私は怯えるアリスちゃんに駆け寄ろうとする!


「おっと…私のアリスに触らないでいただきたい」


するとバーンズ侯爵が行く手を阻んだ。


「アリスちゃんが嫌がってます!離して下さい!」


「この子は何も言ってないが?やれやれこの女が何をするかわかったもんじゃない、アリスは先に連れていくんだ」


「はい!」


従者はアリスちゃんを抱いて外に停めていた馬車に乗ってしまった。


「アリスちゃん!」


バーンズ侯爵の横を通ろうとすると、その腕を掴まれた。


「おっと、まだ話は終わってないぞ」


ギュッと腕を掴まれると痛みに顔を顰めた。


「なんでもお前はルーカスの婚約者になったそうだな…庶民が身の程を知れ。

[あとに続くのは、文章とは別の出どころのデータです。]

-- ==== Sys2Proof/WellFormed.lean ====
section
/-! DEFINITION. Well-formed commands: those whose operands describe an event the spec admits. Any other
term is an event that cannot happen (log entry 3). -/

namespace Sys2Proof

/-- A code and payload that fit no request, in a frame of at most 240 payload bytes (R182, R187). -/
def badFrame (code : Byte) (payload : List Byte) : Bool :=
  decide (payload.length ≤ 240) &&
    match Machine.parseRequest code payload with
    | .bad _ _ => true
    | _ => false

/-- A node frame's payload has the length its header gives (R169). -/
def frameFits (f : NodeFrame) : Bool := decide (f.payload.length = f.length.toNat)

/-- The operands of a command describe an event the spec admits. Every other field is judged by the part
itself, so every value of it is admitted (R199). -/
def Instr.wellFormed : Instr → Bool
  | .hostByteReceived _ _ => true
  | .replySent => true
  | .badFrameCode _ code payload => badFrame code payload
  | .status _ _ => true
  | .readEvents _ _ => true
  | .setAttentionLevel _ _ => true
  | .restart _ => true
  | .configureMill _ _ => true
  | .configureStand _ _ => true
  | .configureGauge _ _ => true
  | .startTracking _ _ _ => true
  | .stopTracking _ => true
  | .readCells _ _ _ _ => true
  | .standardizeGauge _ _ => true
  | .readGauges _ => true
  | .loadProduct _ _ => true
  | .eraseProduct _ _ => true
  | .readProduct _ _ _ => true
  | .appendCoil _ _ _ => true
  | .clearCoilList _ => true
  | .setOffset _ _ _ => true
  | .resetTrim _ _ => true
  | .engageStand _ _ => true
  | .openStand _ _ => true
  | .readStand _ _ => true
  | .configureTrip _ _ _ _ => true
  | .tripRequest _ _ => true
  | .clearTrips _ => true
  | .readTrips _ _ _ => true
  | .resetStandLink _ => true
  | .readNodes _ _ => true
  | .resetAsserted => true
  | .resetReleased => true
  | .timeBaseTick => true
  | .estopLineChange _ _ => true
  | .settleTimerExpiry _ => true
  | .moveTimerExpiry _ => true
  | .openTimerExpiry _ => true
  | .stopConfirmExpiry => true
  | .nodeSilence _ => true
  | .responseTimeout _ => true
  | .stuckLinkDetected _ => true
  | .linkResetPulseEnd => true
  | .arbitrationOpportunity => true
  | .arbitrationWon _ => true
  | .nodeWinsArbitration _ _ => true
  | .holdReleased => true
  | .txnFrameSent => true
  | .stopBroadcastSent => true
  | .responseByteReceived _ _ => true
  | .nodeFrameRefused f => frameFits f
  | .standReport _ => true
  | .entryReport _ => true
  | .gaugeSample _ => true
  | .powerLoss => true

end Sys2Proof
end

お前のせいであの男の将来が絶たれるぞ」


「え?」


ルーカスさんの事を言われて思わず立ち止まる。


「騎士たる者、結婚する相手は大切だ。お前みたいな女がなれるとでも?」


「でもルーカスさんは…私がいいと…それにブライアン侯爵様に養子にしていただく予定で…」


「なんと!!ブライアン侯爵の養子にだと!?どこまで厚かましいんだ!恥ずかしくないのか?そこまでして騎士の嫁と言う立場を手に入れたいのか?」


「ち、違います!騎士とかではなく私はルーカスさん自身が…」


「ルーカスが好きなら彼を貶めるような真似をするな、彼が大事なら自分から身を引け…」


ルーカスさんの邪魔に私はなっている?


「私が言った意味をよく考える事だ。ああアリスの事は心配するな、ちゃんとルーカスの方にも書状が行ってるはずだからな」


バーンズ侯爵は呆然と立ち尽くすリナに勝ち誇ったようにクスッと笑いかけて出て行った…


リナはどうする事も出来ずにその場から動けずにいた。